[Saved entries]
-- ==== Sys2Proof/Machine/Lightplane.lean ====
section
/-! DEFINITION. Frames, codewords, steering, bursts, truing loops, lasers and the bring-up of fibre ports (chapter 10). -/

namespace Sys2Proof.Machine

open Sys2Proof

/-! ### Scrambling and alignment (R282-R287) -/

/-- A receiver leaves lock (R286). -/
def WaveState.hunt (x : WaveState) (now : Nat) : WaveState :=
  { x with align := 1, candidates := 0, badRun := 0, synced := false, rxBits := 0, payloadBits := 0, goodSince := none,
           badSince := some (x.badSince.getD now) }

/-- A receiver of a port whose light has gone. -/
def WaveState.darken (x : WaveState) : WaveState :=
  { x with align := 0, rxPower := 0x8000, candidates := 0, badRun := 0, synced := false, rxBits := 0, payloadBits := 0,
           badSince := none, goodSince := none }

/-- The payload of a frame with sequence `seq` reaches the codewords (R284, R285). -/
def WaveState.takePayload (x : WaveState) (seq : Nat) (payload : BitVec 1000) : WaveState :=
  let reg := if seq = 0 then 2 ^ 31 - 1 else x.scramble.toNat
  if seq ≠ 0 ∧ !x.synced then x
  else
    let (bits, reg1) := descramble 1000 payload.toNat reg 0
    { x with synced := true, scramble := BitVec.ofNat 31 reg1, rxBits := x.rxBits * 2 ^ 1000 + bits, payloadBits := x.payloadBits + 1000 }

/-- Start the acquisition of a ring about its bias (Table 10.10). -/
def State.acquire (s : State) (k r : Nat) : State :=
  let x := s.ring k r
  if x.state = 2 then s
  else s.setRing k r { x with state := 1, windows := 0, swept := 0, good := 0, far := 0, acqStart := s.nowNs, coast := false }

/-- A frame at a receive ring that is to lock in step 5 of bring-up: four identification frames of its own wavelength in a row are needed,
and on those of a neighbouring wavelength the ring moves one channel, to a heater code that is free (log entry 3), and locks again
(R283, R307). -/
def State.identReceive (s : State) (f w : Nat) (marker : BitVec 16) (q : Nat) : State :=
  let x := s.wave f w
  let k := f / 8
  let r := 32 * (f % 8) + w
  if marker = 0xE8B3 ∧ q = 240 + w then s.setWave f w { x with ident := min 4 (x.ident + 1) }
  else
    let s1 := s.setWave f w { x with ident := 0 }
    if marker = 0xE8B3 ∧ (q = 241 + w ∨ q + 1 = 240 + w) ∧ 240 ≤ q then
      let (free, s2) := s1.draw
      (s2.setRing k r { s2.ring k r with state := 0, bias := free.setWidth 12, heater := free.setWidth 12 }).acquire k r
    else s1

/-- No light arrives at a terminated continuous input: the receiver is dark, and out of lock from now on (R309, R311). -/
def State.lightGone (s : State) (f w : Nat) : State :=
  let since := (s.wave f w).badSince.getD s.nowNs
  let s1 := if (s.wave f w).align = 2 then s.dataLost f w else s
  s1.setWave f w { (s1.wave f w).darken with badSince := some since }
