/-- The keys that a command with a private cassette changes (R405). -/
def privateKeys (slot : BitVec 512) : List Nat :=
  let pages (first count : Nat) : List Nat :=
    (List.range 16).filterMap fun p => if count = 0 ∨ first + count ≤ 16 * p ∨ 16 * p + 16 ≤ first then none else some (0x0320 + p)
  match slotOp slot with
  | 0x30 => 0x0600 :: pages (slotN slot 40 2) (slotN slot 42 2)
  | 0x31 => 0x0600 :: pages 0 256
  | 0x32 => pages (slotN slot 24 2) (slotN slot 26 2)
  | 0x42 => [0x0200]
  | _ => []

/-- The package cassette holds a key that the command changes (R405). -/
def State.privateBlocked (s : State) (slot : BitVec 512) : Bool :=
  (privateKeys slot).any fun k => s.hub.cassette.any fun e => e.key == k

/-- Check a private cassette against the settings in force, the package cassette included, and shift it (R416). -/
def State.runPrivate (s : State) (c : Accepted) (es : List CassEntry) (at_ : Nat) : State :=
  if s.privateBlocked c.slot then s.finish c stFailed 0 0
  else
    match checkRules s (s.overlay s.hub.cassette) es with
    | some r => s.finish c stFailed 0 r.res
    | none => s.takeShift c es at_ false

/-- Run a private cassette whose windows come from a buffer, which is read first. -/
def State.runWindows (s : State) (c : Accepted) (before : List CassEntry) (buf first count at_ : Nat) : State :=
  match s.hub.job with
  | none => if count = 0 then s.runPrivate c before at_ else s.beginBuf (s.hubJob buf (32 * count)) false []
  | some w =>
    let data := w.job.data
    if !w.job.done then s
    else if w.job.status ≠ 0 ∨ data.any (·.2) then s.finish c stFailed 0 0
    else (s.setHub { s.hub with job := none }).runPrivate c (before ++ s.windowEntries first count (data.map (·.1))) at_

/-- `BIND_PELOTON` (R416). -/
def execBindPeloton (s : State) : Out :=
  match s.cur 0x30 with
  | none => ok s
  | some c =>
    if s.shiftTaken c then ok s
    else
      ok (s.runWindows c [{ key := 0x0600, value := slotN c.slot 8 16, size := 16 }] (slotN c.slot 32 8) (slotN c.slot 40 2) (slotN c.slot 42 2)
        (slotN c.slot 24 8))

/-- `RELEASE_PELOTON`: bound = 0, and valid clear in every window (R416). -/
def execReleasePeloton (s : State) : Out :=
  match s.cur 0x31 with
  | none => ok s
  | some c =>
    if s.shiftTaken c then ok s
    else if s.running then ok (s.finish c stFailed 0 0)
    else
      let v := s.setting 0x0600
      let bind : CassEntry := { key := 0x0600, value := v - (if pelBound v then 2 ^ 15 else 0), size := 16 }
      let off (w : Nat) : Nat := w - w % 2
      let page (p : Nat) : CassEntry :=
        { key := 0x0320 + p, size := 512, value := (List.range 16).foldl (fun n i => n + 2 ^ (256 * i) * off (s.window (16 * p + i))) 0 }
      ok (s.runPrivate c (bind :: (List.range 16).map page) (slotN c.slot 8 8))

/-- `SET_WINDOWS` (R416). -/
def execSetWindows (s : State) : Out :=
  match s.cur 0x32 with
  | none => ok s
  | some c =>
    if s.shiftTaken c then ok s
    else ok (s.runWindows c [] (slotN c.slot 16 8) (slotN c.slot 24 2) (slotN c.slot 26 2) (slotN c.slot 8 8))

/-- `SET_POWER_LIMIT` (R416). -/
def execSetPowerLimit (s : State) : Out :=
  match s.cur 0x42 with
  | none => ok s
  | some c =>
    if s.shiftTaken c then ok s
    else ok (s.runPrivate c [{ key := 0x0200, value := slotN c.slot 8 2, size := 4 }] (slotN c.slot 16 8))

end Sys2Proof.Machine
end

**What to produce**
Whenever the string "value" shows up in a line of the records, that line counts; state how many lines count, and only that.

**Exercise response**
4